1. Positivity: $\Vert x\Vert\geq 0$ for all $x\in\mathbb{R}^d$, and $\Vert x\Vert=0$ if and only if $x=0$
2. Homogeneity: $\Vert \alpha x\Vert=\vert\alpha\vert\Vert x\Vert$ for all $\alpha\in\mathbb{R}$ and $x\in\mathbb{R}^d$.

## Geometric interpretation of Least Squares

We note that the general least squares problem

$$
\min \Vert y-X\beta\Vert^2\text{ subject to }\beta\in\mathbb{R}^{d+1}
$$

is equivalent to

$$
\min \Vert y-X\beta\Vert\text{ subject to }\beta\in\mathbb{R}^{d+1}
$$

since the square root is an **order preserving transformation**. That is, for any function $f$ which only takes positive values, $f(x)\leq f(x)$ if and only if $\sqrt{f(x)}\leq\sqrt{f(y)}$. This latter program allows us to interpret least squares geometrically: $\beta^\ast$ is a solution if $X\beta^\ast$ is as close to $y$ as it possibly can be.

We let $col(X)=\{v\in\mathbb{R}^N: v=X\beta\:\text{ for some }\:\beta\in\mathbb{R}^{d+1}\}$ denote all the possible values $X\beta$ could take in $\mathbb{R}^N$. We note the following important fact about $col(X)$:

If $a,b\in\mathbb{R}$, and $v, w\in col(X)$, then $av+bw\in col(X)$. 

This means that $col(X)$ is **closed** under scalar multiplication and vector addition. When a subset $\mathcal{V}\subset\mathbb{R}^N$ is closed under these operations, we say that it is a **linear subspace** of $\mathbb{R}^N$. To summarize, $col(X)$ is a linear subspace of $\mathbb{R}^N$.

Consider the program

$$
\min \Vert y-v\Vert \text{ subject to } v\in col(X).
$$

This program is generally not equivalent to the original least squares program. This is clear because $\beta\in\mathbb{R}^{d+1}$ and $v\in \mathbb{R}^N$, and generally it will not be the case that $d+1=N$. However, if we find a $v^\ast$ which solves this program, we know that there is a $\beta^\ast$ such that $X\beta^\ast=v^\ast$. We will now develop a strategy for producing $v^\ast$ that also allow us to efficiently produce a $\beta^\ast$ that satisfies this equation.

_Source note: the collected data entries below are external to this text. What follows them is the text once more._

/-- The slot of a port (R135, R436, R437, R448, R464): ALIGN first, then what the pacer releases, then data; in STEP markers and IDLE alone; DOWN
fills every slot of a port that is down. R135: with nothing to replay and room in the escrow, a TC0 packet goes before any other, the one under way first; a packet under way
on the other stream goes on when there is none; else deficit round robin chooses, and with nothing eligible the slot is IDLE. R145:
deficit round robin chooses only an eligible class of TC1 to TC7 with a packet waiting, and never lets a class send past its deficit: what
it keeps is what it had, with at most one quantum more, less the packet's counted length. What the lanes carry (R429 to R433): a slot's bits
are scrambled, but an ALIGN flit goes plain and leaves the scrambler at all ones; the tenth slot sends the codeword, 514 message symbols and
30 of parity, symbol k on lane k mod w as five PAM4 levels, or ten NRZ symbols at rate code 3. -/
def Obligations.SchedulingAtAPort : Prop :=
  (
    ∀ (p : Fin 64) (f : Lctl) (rest : List Lctl) (s : State),
    let st := (s.link p).st
    let g := s.gateSync p
    let taken := g.takeLctl p f rest
    let slot := (s.link p).tx.slot
    (st = .down → Gives (.flitBoundary p) s (s.lctlSlot p (.down (s.link p).cause.code)))
    ∧ (st = .step → slot % 10 = 0 → (s.link p).alignDue (slot / 10) = true →
        Gives (.flitBoundary p) s (s.lctlSlot p (.align (BitVec.ofNat 32 (slot / 10)))))
    ∧ (st = .step → slot % 10 ≠ 0 → Gives (.flitBoundary p) s (s.lctlSlot p .idle))
    ∧ (st = .align ∨ st = .capx ∨ st = .active ∨ st = .doze →
        (g.paced p = .align → Gives (.flitBoundary p) s (g.lctlSlot p (.align (BitVec.ofNat 32 ((g.link p).tx.slot / 10)))))
        ∧ (g.paced p = .mark → Gives (.flitBoundary p) s (g.sendMark p))
        ∧ (g.paced p = .flit f rest → Gives (.flitBoundary p) s (taken.lctlSlot p (taken.stamped p f)))
        ∧ (g.paced p = .none → st = .active ∨ st = .doze → Gives (.flitBoundary p) s (((g.coinWait p).ctlFirst p).dataSlot p))
        ∧ (g.paced p = .none → st = .align ∨ st = .capx → Gives (.flitBoundary p) s (g.lctlSlot p .idle)))
  ) ∧ (
    ∀ (p : Fin 64) (k : Packet) (g g0 : TxProg) (s : State),
    let l := s.link p
    let x := s.sched p
    let tc0 := 0 ≤ (tc0Bucket l x).tokensAt s.clk.now ∧ coinsFor l k = true ∧ (s.ctlOnly p = false ∨ k.hdr.vn = 2)
    let r := drrChoose x (s.eligibleClass p) 300 x
    l.tx.replay = none → l.tx.escrow.length < 6144 →
    (l.tx.prog.getD 1 none = some g → s.dataSlot p = (s.preempt p).sendFlit p g 1)
    ∧ (l.tx.prog.getD 1 none = none → (x.queues.getD 0 []).head? = some k → tc0 → s.dataSlot p = (s.preempt p).startPacket p 0 1)
    ∧ (l.tx.prog.getD 1 none = none → x.queues.getD 0 [] = [] →
        (l.tx.prog.getD 0 none = some g0 → s.dataSlot p = (s.overrun p g0).sendFlit p g0 0)
        ∧ (l.tx.prog.getD 0 none = none → (∀ c, r.1 = some c → s.dataSlot p = (s.setSched p r.2).startPacket p c 0)
            ∧ (r.1 = none → s.dataSlot p = (s.setSched p r.2).lctlSlot p .idle)))
  ) ∧ (
    ∀ (x : SchedPort) (elig : Nat → Bool) (n i : Nat) (d : Drr) (c : Nat) (d' : Drr), d.deficit.length = 8 →
    d.fresh.length = 8 → n ≤ 7 → i + n ≤ 7 → drrScan x elig n i d = (some c, d') →
    1 ≤ c ∧ c ≤ 7 ∧ elig c = true ∧ d'.ptr = c - 1 ∧ ∃ k q, x.queues.getD c [] = k :: q
      ∧ d'.deficit.getD c 0 + x.counted k = d.deficit.getD c 0 + (if d.fresh.getD c false then 0 else x.quanta.getD c 16384)
  ) ∧ (
    ∀ (p code : Nat) (f : Lctl) (stream : Nat) (bytes : List Byte) (s : State),
    let l := s.link p
    let line := l.tx.line
    let plain := BitVec.ofNat 512 (beNat (fit 64 bytes))
    let key := scrBits 512 0 line.scr
    let sent := plain ^^^ BitVec.ofNat 512 key.1
    let filled (x : Line) : State := s.setLink p { l with tx := { l.tx with slot := l.tx.slot + 1, line := x } }
    let full := line.slots ++ [(code, sent)]
    (line.slots.length < 9 → s.fillSlot p code false bytes = filled { line with scr := key.2, slots := full }
      ∧ s.fillSlot p code true bytes = filled { line with scr := BitVec.allOnes 58, slots := line.slots ++ [(code, plain)] })
    ∧ (line.slots.length = 9 → s.fillSlot p code false bytes = (filled { line with scr := key.2, slots := [] }).emit
        (.codeword p line.rate ((List.range line.width).map fun i => laneLevels line.width line.rate i (codeword full))))
    ∧ ((∀ cw, f ≠ .align cw) → s.lctlSlot p f = (s.emit (.lctl p f)).fillSlot p 2 false f.bytes)
    ∧ (∀ cw, s.lctlSlot p (.align cw) = (s.emit (.lctl p (.align cw))).fillSlot p 2 true (Lctl.align cw).bytes)
    ∧ s.flitSlot p stream bytes = (s.emit (.dataFlit p stream bytes)).fillSlot p stream false bytes
  ) ∧ (
    ∀ (slots : List (Nat × BitVec 512)) (x : BitVec 58) (k w : Nat) (v : BitVec 10),
    (codeword slots).length = 544 ∧ (codeword slots).take 514 = messageSymbols slots
    ∧ (k < 514 → (codeword slots).getD k 0 = BitVec.ofNat 10 (messageBits slots / 2 ^ (10 * (513 - k))))
    ∧ (scrStep x).1 = (x.getLsbD 57 != x.getLsbD 38) ∧ (scrStep x).2.getLsbD 0 = (scrStep x).1
    ∧ (∀ i, i < 57 → (scrStep x).2.getLsbD (i + 1) = x.getLsbD i)
    ∧ (w = 8 ∨ w = 4 ∨ w = 2 ∨ w = 1 → k < w → (laneLevels w 0 k (codeword slots)).length = 5 * (544 / w)
        ∧ (laneLevels w 3 k (codeword slots)).length = 10 * (544 / w))
    ∧ (levels 3 v).length = 10 ∧ (levels 0 v).length = 5 ∧ (levels 0 v).headD 0 = gray (v.toNat / 256)
    ∧ [gray 0, gray 1, gray 3, gray 2] = [0, 1, 2, 3]
  )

### Note: We generally call a solution $v^\ast$ to a program $\min \Vert y-v\Vert\text{ subject to } v\in\mathcal{X}$ the *projection* of $y$ onto $\mathcal{X}$.

## Linear combinations

A **linear combination** of a collection of vectors $\{v_i\}_{i=1}^k\subset\mathbb{R}^N$ is any vector of the form

$$
a_1v_1 + a_2v_2+\cdots+a_k v_k = \sum_{i=1}^k a_i v_i
$$
for some scalars $\{a_i\}_{i=1}^k\subset\mathbb{R}$. The set of all possible linear combinations of a collection of vectors $\{v_i\}_{i=1}^k\subset\mathbb{R}^N$ is called the **span** of the collection $\{v_i\}_{i=1}^k$, which is denoted

$$
span(\{v_i\}_{i=1}^k) = \left\{w\in\mathbb{R}^N: w = \sum_{i=1}^k a_i v_i\text{ for some } \{a_i\}_{i=1}^k\subset\mathbb{R}\right\}
$$

### Example

Recalling $X$ from our least squares section, note that $col(X) = span(\{X_{\cdot,j}\}_{j=1}^{d+1})$ where $X_{\cdot,j}$ is the $j$th column of $X$:

$$
X = \begin{pmatrix} X_{\cdot, 1} & X_{\cdot, 2} &\cdots & X_{\cdot, d+1}\end{pmatrix}.
$$

That is, $col(X)$ is the span of the columns of $X$, which we call the **column space** of $X$.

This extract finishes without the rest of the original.